▶ **TASK INSTRUCTIONS**:
Only the lines below, from the one with "def keccakRound (a" through the one with "let q := 136 - bs.length % 136", are to be written out, exactly.

### DATA SUPPLIED ###

-- ==== Sys2Proof/Machine/Sha3.lean ====
section
/-! DEFINITION. SHA3-256, which the spec names for keys, digests and measurements (R18, R80, R449, R450; log entry 8). -/

namespace Sys2Proof.Machine

/-- The lanes of a Keccak state: lane (x, y) stands at index x + 5y. -/
abbrev Keccak : Type := List W64

/-- Lane `i` of a state. -/
def kLane (a : Keccak) (i : Nat) : W64 := a.getD i 0

/-- The rotation of each lane. -/
def keccakRot : List Nat := [0, 1, 62, 28, 27, 36, 44, 6, 55, 20, 3, 10, 43, 25, 39, 41, 45, 15, 21, 8, 18, 2, 61, 56, 14]

/-- The round constants. -/
def keccakRc : List W64 :=
  [0x0000000000000001, 0x0000000000008082, 0x800000000000808A, 0x8000000080008000, 0x000000000000808B, 0x0000000080000001,
   0x8000000080008081, 0x8000000000008009, 0x000000000000008A, 0x0000000000000088, 0x0000000080008009, 0x000000008000000A,
   0x000000008000808B, 0x800000000000008B, 0x8000000000008089, 0x8000000000008003, 0x8000000000008002, 0x8000000000000080,
   0x000000000000800A, 0x800000008000000A, 0x8000000080008081, 0x8000000000008080, 0x0000000080000001, 0x8000000080008008]

/-- The column parities mixed into every lane. -/
def keccakTheta (a : Keccak) : Keccak :=
  let c := (List.range 5).map fun x => kLane a x ^^^ kLane a (x + 5) ^^^ kLane a (x + 10) ^^^ kLane a (x + 15) ^^^ kLane a (x + 20)
  let d := (List.range 5).map fun x => c.getD ((x + 4) % 5) 0 ^^^ (c.getD ((x + 1) % 5) 0).rotateLeft 1
  (List.range 25).map fun i => kLane a i ^^^ d.getD (i % 5) 0

/-- The lanes rotated and moved. -/
def keccakRhoPi (a : Keccak) : Keccak :=
  (List.range 25).map fun i =>
    let j := (i % 5 + 3 * (i / 5)) % 5 + 5 * (i % 5)
    (kLane a j).rotateLeft (keccakRot.getD j 0)

/-- The step that is not linear, along each row. -/
def keccakChi (a : Keccak) : Keccak :=
  (List.range 25).map fun i =>
    kLane a i ^^^ (~~~(kLane a (i / 5 * 5 + (i + 1) % 5)) &&& kLane a (i / 5 * 5 + (i + 2) % 5))

/-- One round with its constant. -/
def keccakRound (a : Keccak) (rc : W64) : Keccak :=
  match keccakChi (keccakRhoPi (keccakTheta a)) with
  | [] => []
  | x :: r => (x ^^^ rc) :: r

/-- The permutation Keccak-f[1600]. -/
def keccakF (a : Keccak) : Keccak := keccakRc.foldl keccakRound a

/-- The state with one block of 136 bytes taken in. -/
def keccakAbsorb (a : Keccak) (block : List Byte) : Keccak :=
  keccakF ((List.range 25).map fun i => kLane a i ^^^ BitVec.ofNat 64 (leAt block (8 * i) 8))

/-- A message with its domain bits and its padding to whole blocks of 136 bytes. -/
def sha3Padded (bs : List Byte) : List Byte :=
  let q := 136 - bs.length % 136
  bs ++ (if q = 1 then [0x86] else 0x06 :: List.replicate (q - 2) 0 ++ [0x80])

/-- Take in blocks. -/
def sha3Absorb (n : Nat) (a : Keccak) (bs : List Byte) : Keccak :=
  match n with
  | 0 => a
  | k + 1 => sha3Absorb k (keccakAbsorb a (bs.take 136)) (bs.drop 136)

/-- SHA3-256 of a byte string: its 32 bytes in order make the number, the first lowest (R5; log entry 8). -/
def sha3 (bs : List Byte) : BitVec 256 :=
  let p := sha3Padded bs
  let a := sha3Absorb (p.length / 136) (List.replicate 25 0) p
  BitVec.ofNat 256 ((kLane a 0).toNat + 2 ^ 64 * (kLane a 1).toNat + 2 ^ 128 * (kLane a 2).toNat + 2 ^ 192 * (kLane a 3).toNat)

end Sys2Proof.Machine
end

###

▶ **RESULT OF THIS TASK**:
def keccakRound (a : Keccak) (rc : W64) : Keccak :=
  match keccakChi (keccakRhoPi (keccakTheta a)) with
  | [] => []
  | x :: r => (x ^^^ rc) :: r

/-- The permutation Keccak-f[1600]. -/
def keccakF (a : Keccak) : Keccak := keccakRc.foldl keccakRound a

/-- The state with one block of 136 bytes taken in. -/
def keccakAbsorb (a : Keccak) (block : List Byte) : Keccak :=
  keccakF ((List.range 25).map fun i => kLane a i ^^^ BitVec.ofNat 64 (leAt block (8 * i) 8))

/-- A message with its domain bits and its padding to whole blocks of 136 bytes. -/
def sha3Padded (bs : List Byte) : List Byte :=
  let q := 136 - bs.length % 136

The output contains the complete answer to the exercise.